Children always fall back significantly in their learning when they are away from school or nursery for the summer holidays. But imagine what’s been happening under lockdown to children whose parents lack ability with reading and numbers. Those without books in homes where there is no laptop or tablet for worksheets – some 700,000 children, according to the Children’s Commissioner – are falling further behind than those from more affluent families.

These are the children who have been hardest hit by lockdown. New evidence from the Education Endowment Foundation estimates that school closures could widen the attainment gap between disadvantaged children and their peers by as much as 75 percent. But if the Department for Education moves fast, we still have time to design a summer catch-up programme for pupils who have been locked out of learning.

As Chair of the Commons Education Select Committee, and alongside organisations and charities such as Save the Children, I have already called for a volunteer army of former teachers and graduates to give extra tuition and pastoral care to primary and secondary pupils. Now, Save the Children and I are making the case for going much further and rallying volunteers from every background to support a national effort for pre-school children.

So why not organise a summer of structured learning and play for the youngest, delivered by qualified early years practitioners and supported by vetted volunteers? There will need to be central guidance on social distancing, training, safeguarding and activities, but communities should be able to tailor such a scheme to their local needs. The new frontier of vulnerabilities presented by Covid-19, including possible increased exposure to online harms and domestic violence, demands rigorous safeguarding checks of volunteers, both to protect the pre-school children and tutors. A mechanism to assure the quality of training, tuition and pastoral care must also be established.

MPs in the All-Party Parliamentary Group on Social Integration have warned that the three-quarters of a million people who signed up as NHS Responders risk being turned off volunteering altogether if we do not urgently find something positive for them to do. This is our chance.

Providing children with a programme that enables them to play and learn in a safe, welcoming environment will have immediate benefits, not only for them but also for parents and carers who would welcome the chance to get back to work or look for a job, knowing their young ones were in good hands.
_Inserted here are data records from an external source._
/-- 05, a segmented scan: elements 0 and 3 start segments. -/
theorem test_segmented_scan :
    ((([0x3F800000, 0x33800000, 0x33800000, 0x40400000, 0x4B800000, 0x3F800000].map plainElem).zipIdx.foldl (fun st e =>
      scanStep { vecFields 0 0 with redOp := 0 } (fun i => i == 0 || i == 3) st e.1 e.2) (0, [])).2.reverse.map
        (fun e => (toFp32 e.v).1)) =
    [0x3F800000, 0x3F800000, 0x3F800000, 0x40400000, 0x4B800002, 0x4B800002] := by decide +kernel

/-- 05, the same place: REDUCE pairs the small terms first. -/
theorem test_reduce_tree :
    (toFp32 (reduceSegment { vecFields 0 0 with redOp := 0 } 0
      ([0x3F800000, 0, 0x33800000, 0x33800000].map plainElem)).v).1 = 0x3F800001 := by decide +kernel

/-- 11, a block raised half-way round the ring: ring rank 1's first element, ring rank 2's block and ring rank 3's. -/
theorem test_winch_hops :
    (encodeBlock [0x41380000, 0x3D400000, 0x7FC00000] 0x7A).codes = [0x7C, 0x3C, 0x7F] ∧
    (hopNext 0x41400000 false 0x40880000).s = 0x41820000 ∧
    encodeBlock [0x41820000, 0x3D600000, 0x7FC00000] 0x7A =
      { codes := [0x78, 0x36, 0x7F], scale := 0x7B, raised := true } ∧
    encodeBlock [0x41500000, 0x3D600000, 0x7FC00000] 0x7B = { codes := [0x75, 0x36, 0x7F], scale := 0x7B } ∧
    wireDecode 2 0x75 0x7B = (0x41500000, false) := by decide +kernel

/-- 12, one MOMENT2 element: the words of the group's record. -/
def momentWords : List Nat := [0, 0x3F800000, 0x3E800000, 0x3F600000, 0x3F7E0000, 0x35800000, 0x3D800000, 0x3F800000]

theorem test_reel :
    reelConsts 0x3A800000 (momentWords ++ [0, 0, 0, 0, 0, 0, 0x3F800000, 0]) 1 0 0 1 =
      [0x3A800000, 0x3C000000, 0x43000000, 0x38800000, 0x3E000000, 0x3C000000] := by decide +kernel

theorem test_moment2 :
    (updMoment2 momentWords (ratesOf [0x3A800000, 0x3C000000, 0x43000000, 0x38800000, 0x3E000000, 0x3C000000])
      (fp32 0x3F800000) .zero .zero (prepGrad momentWords 0x3F000000).1).map (fun v => (toFp32 v).1) =
      [0x3F7FBC00, 0x3C800000, 0x39000000] ∧ (convertVal 1 .rne false 0 (fp32 0x3F7FBC00)).code = 0x3F80 := by
  decide +kernel

/-- 14, "a lost response": the address of REG_CFG_2 of train 3, and the word's three fields. -/
theorem test_regulator_address :
    pageBase .regulator 3 + 0x48 = 0x01302048 ∧ Nat.lor (2 ^ 31) (512 * 2 ^ 16 + 3072) = 0x82000C00 := by decide

/-! ### Canonical states -/

/-- The lines of a spool set as LinesOk asks of them. -/
def linesFit (set : Nat) (ls : List SpoolLine) : Bool :=
  decide (ls.map SpoolLine.tag).Nodup && ls.all (fun x => decide (spoolSet (x.tag * 128) = set) &&
    [x.d0, x.d1, x.k0, x.k1].all (fun o => o.all (fun d => decide (d.length = 64))))

theorem lines_of (set : Nat) (ls : List SpoolLine) (h : linesFit set ls = true) : LinesOk set ls := by
  simp only [linesFit, Bool.and_eq_true, decide_eq_true_eq, List.all_eq_true] at h
  refine ⟨h.1, fun x hx => (h.2 x hx).1, fun x hx k d hd => ?_⟩
  have f := (h.2 x hx).2
  have g (o : Option Bytes) (ho : o ∈ [x.d0, x.d1, x.k0, x.k1]) (e : o = some d) : d.length = 64 := by
    have := f o ho
    rw [e] at this
    simpa using this
  rcases hd with hd | hd
  · unfold SpoolLine.dirty at hd
    split at hd
    · exact g _ (by simp) hd
    · exact g _ (by simp) hd
  · unfold SpoolLine.kept at hd
    split at hd
    · exact g _ (by simp) hd
    · exact g _ (by simp) hd

theorem canon_lines (s : State)
    (h : (Table.wf hbmBlank s.hbm && Table.rising none s.regs && Table.rising none s.shadow) = true)
    (g : (Table.rising none s.mem.spool && s.mem.spool.all (fun e => linesFit e.1 e.2)) = true) : Canon s := by
  simp only [Bool.and_eq_true, List.all_eq_true] at h g
  exact ⟨h.1.1, h.1.2, h.2, g.1, fun e he => lines_of e.1 e.2 (g.2 e he)⟩

theorem canon_of (s : State) (h : (Table.wf hbmBlank s.hbm && Table.rising none s.regs && Table.rising none s.shadow &&
    decide (s.mem.spool = [])) = true) : Canon s := by
  simp only [Bool.and_eq_true, decide_eq_true_eq] at h
  exact canon_lines s (by simp [h.1.1.1, h.1.1.2, h.1.2]) (by rw [h.2]; rfl)

theorem clean_of (s : State) (h : s.mem.stackTab = []) (b : Nat) : faulty s b = false := by
  have : s.stack (decodeAddr b).stack = {} := by simp [State.stack, h, Table.getD]
  simp [faulty, this]

theorem readable_lines {s : State}
    (h : (Table.wf hbmBlank s.hbm && Table.rising none s.regs && Table.rising none s.shadow) = true)
    (g : (Table.rising none s.mem.spool && s.mem.spool.all (fun e => linesFit e.1 e.2) && nothingKept s) = true)
    (c : s.mem.stackTab = []) (a n : Nat) : Readable s a n := by
  rw [Bool.and_eq_true] at g
  exact ⟨canon_lines s h g.1, g.2, fun b _ _ => clean_of s c b⟩

theorem readable_of {s : State} (h : (Table.wf hbmBlank s.hbm && Table.rising none s.regs && Table.rising none s.shadow &&
    decide (s.mem.spool = [])) = true) (c : s.mem.stackTab = []) (a n : Nat) : Readable s a n := by
  have e : s.mem.spool = [] := by
    simp only [Bool.and_eq_true, decide_eq_true_eq] at h
    exact h.2
  exact ⟨canon_of s h, by rw [nothingKept, e]; rfl, fun b _ _ => clean_of s c b⟩

/-- A state with live register fields set. -/
def regsOf (l : List (Fld × Nat)) (s : State := State.reset) : State := l.foldl (fun s e => s.wr e.1 e.2) s

/-- The lines are UP and lead to the devices, in pairs (device, line). -/
def routed (l : List (Nat × Nat)) (s : State) : State :=
  l.foldl (fun s e => { s with regs := s.regs.put (routeKey e.1) (2 ^ 31 + e.2) }.wr Reg.LINE_STAT_STATE 2 e.2) s
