-- ==== Sys2Proof/Syntax.lean ====
section
/-! DEFINITION. The commands of the block and the types of their operands. -/

namespace Sys2Proof

/-- Cluster index 16y + x (00, identifiers). -/
abbrev ClId := Fin 256
/-- Logical cell index 4cy + cx. -/
abbrev CellId := Fin 16
/-- Global queue ID, cluster x 128 + local index. -/
abbrev QId := Fin 32768
/-- Link entry of a cluster (R122). -/
abbrev LinkId := Fin 32
/-- Forward channel of a cluster (R153). -/
abbrev ChId := Fin 8
/-- Stream mover (R157). -/
abbrev MvId := Fin 64
/-- Region number. -/
abbrev RgId := Fin 64
/-- Belay timer (R220). -/
abbrev TmrId := Fin 1024
/-- HBM stack. -/
abbrev StackId := Fin 4
/-- Pseudo-channel: 32 x stack + 2 x channel + PC. -/
abbrev PcId := Fin 128
/-- NoC initiator ID (R243). -/
abbrev InitId := Fin 4096
/-- Router index (R240). -/
abbrev RtrId := Fin 256
/-- Island 8iy + ix. -/
abbrev IslId := Fin 64
/-- Host port. -/
abbrev PortId := Fin 4
/-- Host port, or 4 for the owner port. -/
abbrev VPort := Fin 5
/-- Function of a host port (R388). -/
abbrev FnId := Fin 65
/-- Load context (R321). -/
abbrev CtxId := Fin 5
/-- Ethernet port. -/
abbrev EthId := Fin 8
/-- Sub-port of a breakout (R485). -/
abbrev SubId := Fin 4
/-- GPIO bank. -/
abbrev BankId := Fin 4
/-- Session. -/
abbrev SessId := Fin 16384
/-- A 5-bit register code of a sequencer instruction (R179, R534). -/
abbrev RegCode := BitVec 5

/-- Second operand of an integer instruction: bit 15 of the encoding chooses (R177). -/
inductive Src where
  | reg (r : RegCode)
  | imm (i : BitVec 15)
  deriving DecidableEq, Repr

/-- Where a control register access arrives (R12, R392). -/
inductive Access where
  /-- By a NoC initiator at a physical address, with a size in bytes. -/
  | ctl (who : InitId) (addr size : Nat)
  /-- By a host at an offset of a function's BAR0. -/
  | bar0 (p : PortId) (f : FnId) (off size : Nat)
  deriving DecidableEq, Repr

/-- What happens physically in a cluster cycle (R58, R464, R476). -/
inductive CellEvent where
  /-- The residue check of a cell fires. -/
  | residue (cell : CellId)
  /-- A bit of a memory word flips: one bit, or two. -/
  | upset (cell : CellId) (word : Fin 2048) (double : Bool)
  /-- A read finds a word uncorrectable: area 0 stream SRAM, 1 context store (planes, then program entries),
  2 sequencer memories in 4-byte words (instruction memory, then data memory) (R464). -/
  | lost (area : Fin 3) (index : Nat)
  /-- The comparator of a lockstep pair finds a mismatch; then firmware's known-answer check finds these cells failing, of the lead's
  cluster or (true) of the twin's (R476). -/
  | mismatch (failing : List (Bool × CellId))
  deriving DecidableEq, Repr
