/-- One link direction of a router (R273, R274, R278). -/
structure Lane where
  lanea : BitVec 7 := 0x7F
  laneb : BitVec 7 := 0x7F
  half : Bool := false
  used : Nat := 0
  /-- Lanes retired. -/
  gone : List Nat := []
  /-- Times of parity errors by lane. -/
  errs : List (Nat × Nat) := []
  deriving DecidableEq, Repr

/-- One router (R278). -/
structure Router where
  fwLo : SMap Reg := []
  fwHi : SMap Reg := []
  fwHub : SMap Bool := []
  abs : SMap (BitVec 2) := []
  pcdead : BitVec 2 := 0
  pmap : SMap Reg := []
  deadth : Nat := 4
  toreps : SMap Nat := []
  pend : List RtrChange := []
  lanes : SMap Lane := []
  pdrop : Nat := 0
  retry : Nat := 0
  /-- NOC_SLOT: 64 x output + slot. -/
  slots : SMap (BitVec 7) := []
  /-- Rotating pointers of VC allocation, by 16 x output + 4 x VC + priority, and of switch allocation, by 4 x output +
  priority (R25, R257). -/
  vptr : SMap Nat := []
  sptr : SMap Nat := []
  /-- NoC cycle from which an output at half width takes a flit again (R274). -/
  busy : SMap Nat := []
  deriving DecidableEq, Repr

/-- State of a tag (R265). -/
inductive TagSt where
  | free | busy | quar
  deriving DecidableEq, Repr

/-- One tag of an initiator. -/
structure Tag where
  st : TagSt := .free
  gen : BitVec 2 := 0
  owed : BitVec 4 := 0
  /-- Send time, or timeout time in quarantine. -/
  since : Nat := 0
  /-- Where its request went, as router and local port, and its priority. -/
  rtr : Nat := 0
  port : Nat := 0
  prio : Nat := 0
  addr : Nat := 0
  /-- The request is a write. -/
  write : Bool := false
  /-- NoC cycle in which the head of its request left, and the client of the initiator that sent it. -/
  head : Nat := 0
  client : Nat := 0
  /-- Its hold has ended, and no generation was free (R265). -/
  stuck : Bool := false
  deriving DecidableEq, Repr

/-- Answer that an initiator gives its client. -/
structure Answer where
  tag : Nat
  status : BitVec 4
  data : List Byte
  pushed : Nat
  deriving DecidableEq, Repr

/-- One initiator (R279). -/
structure Init where
  tous : Nat := 100
  rgn : BitVec 6 := 0
  unasg : Bool := true
  tags : SMap Tag := []
  late : Nat := 0
  stray : Nat := 0
  tocnt : Nat := 0
  req : Nat := 0
  words : Nat := 0
  lmax : Nat := 0
  hist : SMap Nat := []
  answers : List Answer := []
  deriving DecidableEq, Repr

/-- A notice for a host ring (R407). -/
structure HostNotice where
  ring : Nat
  kind : NoticeKind
  status : Byte
  code : Byte
  id : Nat
  orig : Option Origin
  deriving DecidableEq, Repr

/-- What an EVT packet carries (R248). -/
inductive EvtMsg where
  | event (e : BEvent)
  | comp (c : Comp)
  | start (cl : Nat) (m : StartMsg)
  /-- A sequencer with four resident tasks reports a refused start (R194). -/
  | refused (cl task : Nat)
  /-- A notice for a ring of a host port (R149). -/
  | notice (p : Nat) (n : HostNotice)
  deriving DecidableEq, Repr

/-- Opcodes (R248). -/
inductive Opc where
  | rd | wr | wrp | push | pushp | crd | evt | torep | rdata | ack | pushack | err
  deriving DecidableEq, Repr

/-- Where a packet begins or ends: a local port of a router, or a block of the hub die (R241). -/
inductive End where
  | array (r p : Nat)
  | hub
  deriving DecidableEq, Repr

/-- How far a packet has come: at its injection port, in the network, or wholly at its destination port. -/
inductive Transit where
  | source | moving | arrived
  deriving DecidableEq, Repr

/-- A packet on its way (R246). -/
structure Packet where
  op : Opc
  who : Nat
  tag : Nat := 0
  gen : BitVec 2 := 0
  prio : Nat := 0
  status : BitVec 4 := 0
  /-- Queue ID, mover index, channel, or address, as the opcode requires. -/
  addr : Nat := 0
  /-- Sending forward channel of a PUSHP to a mover; mover or forward channel to which a CRD returns credits. -/
  chan : Nat := 0
  toMover : Bool := false
  words : List (Word × BitVec 4) := []
  data : List Byte := []
  count : Nat := 0
  prod : BitVec 3 := 5
  evt : Option EvtMsg := none
  nowrap : Bool := false
  /-- SIZE, and the bytes that a memory request asks for or carries (R247). -/
  size : BitVec 2 := 0
  nbytes : Nat := 0
  id : Nat := 0
  spot : Transit := .arrived
  /-- The router and local port at which it enters, and those of DSTR and DPORT (R244, R247). -/
  src : Nat × Nat := (0, 0)
  dst : Nat × Nat := (0, 0)
  /-- Client of the initiator (R245). -/
  client : Nat := 0
  /-- Status with which the destination port met its head (R272). -/
  verdict : Option Nat := none
  /-- NoC cycle in which its head reached the destination port. -/
  headAt : Nat := 0
  deriving DecidableEq, Repr

/-- The buffer of one virtual channel (R252): its packet, the flits that have come and gone, and the downstream channel
that it has been granted. Packet 0: idle. -/
structure VcBuf where
  pkt : Nat := 0
  got : Nat := 0
  sent : Nat := 0
  next : Option Nat := none
  deriving DecidableEq, Repr

/-- The network. -/
structure Noc where
  routers : SMap Router := []
  inits : SMap Init := []
  /-- Packets sent and not yet taken by their receivers: those that have arrived in the order of arrival. -/
  packets : List Packet := []
  /-- NoC cycles so far, packets numbered so far, and requests accepted by targets so far. -/
  cycle : Nat := 0
  nextId : Nat := 0
  accepted : Nat := 0
  /-- Buffers by 64 x router + 4 x port + VC: ports 0 to 7 the inputs of R241, 8 to 11 the local ports outward, 12 to 15 the
  senders at the local ports. -/
  bufs : SMap VcBuf := []
  /-- Flits on links: the cycle in which each reaches a buffer. -/
  air : List (Nat × Nat) := []
  /-- Rotating pointers of the injection ports, by 32 x router + 8 x local port + 4 x class + priority (R245). -/
  iptr : SMap Nat := []
  /-- End-to-end credits in use, by 4,096 x (4 x router + local port) + initiator (R261). -/
  e2e : SMap Nat := []
  /-- Redirect table: (retired cluster, standby) (R470). -/
  redirect : List (Nat × Nat) := []
  /-- Host notices on their way, as port and notice. -/
  hostNotices : List (Nat × HostNotice) := []
  deriving DecidableEq, Repr

/-! ### HBM (09) -/

/-- Why a request stands in a PC's queue: it is the PC's own, a write forwarded by the other PC of a mirrored pair (R314), or a request
of the frozen other PC, which this one serves (R315). -/
inductive Role where
  | own | copy (home : Nat) | instead (home : Nat)
  deriving DecidableEq, Repr

/-- A request or sub-request in a PC's queue (R287, R292). -/
structure HReq where
  /-- The request that it is a part of, and its own number. -/
  rid : Nat
  sub : Nat
  h : Held
  /-- Bursts that it touches, as physical burst addresses in ascending order. -/
  bursts : List Nat
  arrive : Nat
  goal : Nat
  cls : Nat
  /-- Bursts moved; for a write, partial bursts read first (R296), and the cycle from which its writes may issue. -/
  done : Nat := 0
  rdone : Nat := 0
  hold : Nat := 0
  /-- Wrong data that reads of partial bursts returned, by burst (R304). -/
  seen : List (Nat × BitVec 256) := []
  role : Role := .own
  deriving DecidableEq, Repr

/-- A request of a PC of which sub-requests are still open, with the bytes read so far. -/
structure HOpen where
  rid : Nat
  h : Held
  left : Nat
  got : List (Nat × Byte) := []
  deriving DecidableEq, Repr

/-- An activated row (R293, R294). -/
structure Activation where
  sid : Nat
  bank : Nat
  row : Nat
  /-- Numbers of the merged requests, in arrival order. -/
  subs : List Nat
  /-- Requests join until the first column command. -/
  closed : Bool := false
  readyAt : Nat
  deriving DecidableEq, Repr

/-- An entry of the command trace (R319). -/
structure HCmd where
  stamp : Nat
  cmd : BitVec 4
  sid : Nat := 0
  bank : Nat := 0
  row : Nat := 0
  col : Nat := 0
  /-- The request that the command serves, and the burst. -/
  req : Option (Nat × Nat) := none
  deriving DecidableEq, Repr

/-- State of a PC (R319). -/
inductive PcSt where
  | out | service | frozen | retired | degraded
  deriving DecidableEq, Repr

/-- One pseudo-channel with its scheduler. -/
structure Pc where
  st : PcSt := .out
  queue : List HReq := []
  /-- Sub-requests that enter the queue one per controller cycle, and the cycle of the last entry (R287, R291). -/
  entering : List HReq := []
  inAt : Option Nat := none
  opens : List HOpen := []
  /-- Reads on their way through the encryption engine: the cycle in which the response leaves, the home PC and the request (R296). -/
  leaving : List (Nat × Nat × Nat) := []
  acts : List Activation := []
  cycle : Nat := 0
  busyUntil : Nat := 0
  lastActs : List (Nat × Nat) := []
  lastCol : Option (Nat × Nat × Bool) := none
  /-- Cycle of the last write of a bank group (R317). -/
  lastWrs : SMap (Option Nat) := []
  bankFree : SMap Nat := []
  lastReq : Nat := 0
  owed : Nat := 0
  due : Nat := 3900
  /-- In self-refresh, or entering it until a time (R302). -/
  sref : Bool := false
  srefAt : Nat := 0
  idleus : Nat := 100
  ce : Nat := 0
  ue : Nat := 0
  faddr : Nat := 0
  fsyn : Reg := 0
  capar : Bool := false
  fue : Bool := false
  /-- Delays and eyes by 2 x byte lane + direction (0 write, 1 read). -/
  delays : SMap Nat := []
  rdeye : Byte := 0
  wreye : Byte := 0
  drift : Bool := false
  stored : Bool := false
  postp : Nat := 0
  runs : Nat := 0
  /-- Repairs that the stack reports as left, and those made since manufacture or power-on (R306). -/
  hard : Nat := 0
  soft : Nat := 0
  hardUsed : Nat := 0
  softUsed : Nat := 0
  mir : Bool := false
  primary : Bool := false
  trace : List HCmd := []
  /-- The trace holds: from a freeze until RESUME (R319). -/
  held : Bool := false
  pauseOwed : Bool := false
  dqBad : SMap Nat := []
  dqUsed : Nat := 0
  corr : List (Nat × Nat) := []
  /-- How often training has written the training area (R308, R310). -/
  trained : Nat := 0
  /-- When the next retraining falls due (R311), byte lanes that training found failing (R312). -/
  trainDue : Nat := 0
  weak : List Nat := []
  /-- The stored delays have been loaded (R313); a failed PC_RESWEEP keeps the PC out (R441). -/
  loaded : Bool := false
  barred : Bool := false
  deriving DecidableEq, Repr
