-- ==== Sys2Proof/Machine/ClusterCmds.lean ====
section
/-! DEFINITION. Commands at a cluster: accesses, links, staging, stale timers, notices, forward channels, repairs (R57, R87,
R104, R108, R126 to R128, R144, R148 to R156, R174). -/

namespace Sys2Proof.Machine

/-- Offset of a request in a cluster's window. -/
def Held.off (h : Held) : Nat := (h.addr - winBase) % 0x1000000

/-! ### Accesses that wait for a port (R57, R174) -/

/-- The cluster whose cycle moves a cluster: its lead, and that one's leader (R65, R452). -/
def State.leadOf (s : State) (c : Nat) : Nat :=
  let c := if s.isTwin c then c - 16 else c
  if (s.cl c).role = 2 then c - 1 else c

/-- Whether the coming cycle of a cluster advances or is parked, so that its cells use their ports: no stall of its group, no fill or repair
pause, no commit (R37, R57, R65). -/
def State.portsUsed (s : State) (c : Nat) : Bool :=
  let l := s.leadOf c
  s.cycleGoes l && (s.group l).all (fun d => decide ((s.cl d).fill = 0) && decide ((s.cl d).pause = 0))
    && (!(s.cl l).sel.run || (s.leads l).all (fun d => decide ((s.cl d).stallCause = 0)))

/-- Whether a cell uses read port 1 in the coming cycle: an LDP issues, the repair pause moves its memory, or an access has taken it. -/
def State.readPortBusy (s : State) (c i : Nat) : Bool :=
  let k := s.cl c
  (k.sel.run && s.portsUsed c && decide (pOP (k.planeOf i) = 0x71)) || decide (0 < k.pause) || k.reading.contains i

/-- Whether a cell uses its write port in the coming cycle: a result for MEM completes, a preload word is written, the repair pause moves its
memory, or an access has taken it. -/
def State.writePortBusy (s : State) (c i : Nat) : Bool :=
  let k := s.cl c
  (s.portsUsed c && (k.cell i).flight.any (fun f => decide (f.left = 1) && decide (pDST f.plane = 36) && !isAccOp (pOP f.plane)))
    || (decide (0 < k.fill) && decide (0 < k.fillIdx) && decide (k.fillIdx ≤ (k.preWords i).length))
    || decide (0 < k.pause) || k.writing.any (fun h => decide (h.off / 32768 = i))

/-- The oldest waiting access of a cell takes its port when that is free (R57): a read gets the words of the start of the cycle, a write is
made at the end of the cycle (R56), at once where no cycles occur. The write barrier of a full image stops both (R342). -/
def State.cellAccess (s : State) (c i : Nat) : State :=
  let k := s.cl c
  match k.cellWait.find? (fun h => decide (h.off / 32768 = i)) with
  | none => s
  | some h =>
    let rest := s.updCl c (fun k => { k with cellWait := k.cellWait.erase h })
    if !s.islandRuns c then s
    else if s.loader.barrier.contains c && decide (h.who ≠ loaderId) then rest.respond h 3 []
    else
      match h.data with
      | some d =>
        if s.writePortBusy c i then s
        else if s.clocked c then rest.updCl c (fun k => { k with writing := k.writing ++ [h] })
        else (rest.cellMemWrite c h.off d).respond h 0 []
      | none =>
        if s.readPortBusy c i then s
        else
          let (bs, s) := rest.cellMemRead c h.off h.nbytes
          (if s.clocked c then s.updCl c (fun k => { k with reading := k.reading ++ [i] }) else s).respond h 0 bs
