-- ==== Sys2Proof/Machine/HbmOps.lean ====
section
/-! DEFINITION. The channel controllers: queues, schedule, refresh, freeze, repair, training (R291 to R316). -/

namespace Sys2Proof.Machine

/-- Records n refreshes that are issued back to back (R299, R300). -/
def Pc.refresh (p : Pc) (fast det : Bool) (n : Nat) : Pc :=
  let p := (List.range n).foldl (fun p _ => p.note { stamp := p.cycle, cmd := 7 }) p
  { p with owed := 0, runs := if 1 < n then satAdd p.runs 1 0xFFFF else p.runs, pauseOwed := decide (0 < n) || p.pauseOwed,
           busyUntil := max p.busyUntil p.cycle + (if det then n * 760 else n * hcyc fast 4100) }

/-- Refresh interval in ns (R299). -/
def Stack.interval (k : Stack) : Nat := if k.hot then 1950 else 3900

/-- Parts of a request by the bank that its bursts touch, in ascending address order (R286, R287). -/
def State.subRequests (s : State) (h : Held) : List (List Nat) :=
  let bs := (List.range ((h.addr + h.nbytes - 1) / 32 - h.addr / 32 + 1)).map (fun i => (h.addr / 32 + i) * 32)
  let banks := (bs.map (fun b => (s.hbmLoc b).bank)).eraseDups
  if (s.stack (h.addr / stackBytes)).order = 1 then banks.map (fun k => bs.filter (fun b => decide ((s.hbmLoc b).bank = k)))
  else [bs]

/-- Latency target of a class in controller cycles (R292). -/
def Stack.goal (k : Stack) (cls : Nat) : Nat :=
  let c := if cls = 0 then k.cls0 else if cls = 1 then k.cls1 else if cls = 2 then k.cls2 else k.cls3
  (c * 4 * (if k.rate then 115 else 80) + 99) / 100

/-- The PC that serves the requests of a PC: itself, or the other one of a mirrored pair once it is frozen (R315). -/
def State.serverOf (s : State) (i : Nat) : Nat := if (s.pc i).st = .degraded then pcPartner i else i

/-- At most one sub-request enters the queue in a controller cycle (R287, R291). -/
def Pc.enter (p : Pc) : Pc :=
  match p.entering with
  | r :: rest => if p.queue.length < 64 && decide (p.inAt ≠ some p.cycle) then { p with queue := p.queue ++ [r], entering := rest, inAt := some p.cycle } else p
  | [] => p

/-- A channel's oldest request leaves its port into its PC's queue when its entries are free (R287, R291). -/
def State.hbmEnqueue (s : State) (ch : Nat) : State :=
  match sget [] s.hbm.ports ch with
  | [] => s
  | h :: rest =>
    let i := (s.hbmLoc h.addr).pc
    let j := s.serverOf i
    let p := s.pc j
    let subs := s.subRequests h
    if p.sref || !p.entering.isEmpty || decide (p.inAt = some p.cycle) || decide (64 < p.queue.length + subs.length) || decide (p.st ≠ .service) then s
    else
      let rid := s.hbm.nextRid
      let new := subs.zipIdx.map (fun (bs, n) => ({ rid := rid, sub := 8 * rid + n, h := h, bursts := bs, arrive := p.cycle, cls := h.prio
                                                    goal := (s.stack (j / 32)).goal h.prio, role := if j = i then .own else .instead i } : HReq))
      let s := s.setPc j { ({ p with entering := new } : Pc).enter with lastReq := s.now }
      let s := s.setPc i { s.pc i with opens := (s.pc i).opens ++ [{ rid := rid, h := h, left := subs.length }] }
      { s with hbm := { s.hbm with ports := sput [] s.hbm.ports ch rest, nextRid := rid + 1 } }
Across the UK, there are already organisations – primary schools, nurseries and charities – which have the infrastructure and expertise to run these activities. Hundreds of thousands of people are part of a children’s volunteering army, giving their time selflessly to coach football or run Scouts’ groups or help out with play schemes. At Save the Children alone, there are more than 5,000 volunteers who are itching to do their bit.

Then there are grandparents and godparents who have missed the fun of small children for months, students desperate for something to do and furloughed retail and hospitality staff whose passion is dealing with people.

There is a lot of talk about the national spirit. What more powerful symbol of it could there be than committing together to give this gift from one generation to the next, and to say with one voice that we will treat every child in the coronavirus generation as if they were our own?

Just as there was the right will and passion for the NHS Responders, so we need that same vision for a national education army of volunteers to transform the life chances of those children who have been left behind during the coronavirus pandemic.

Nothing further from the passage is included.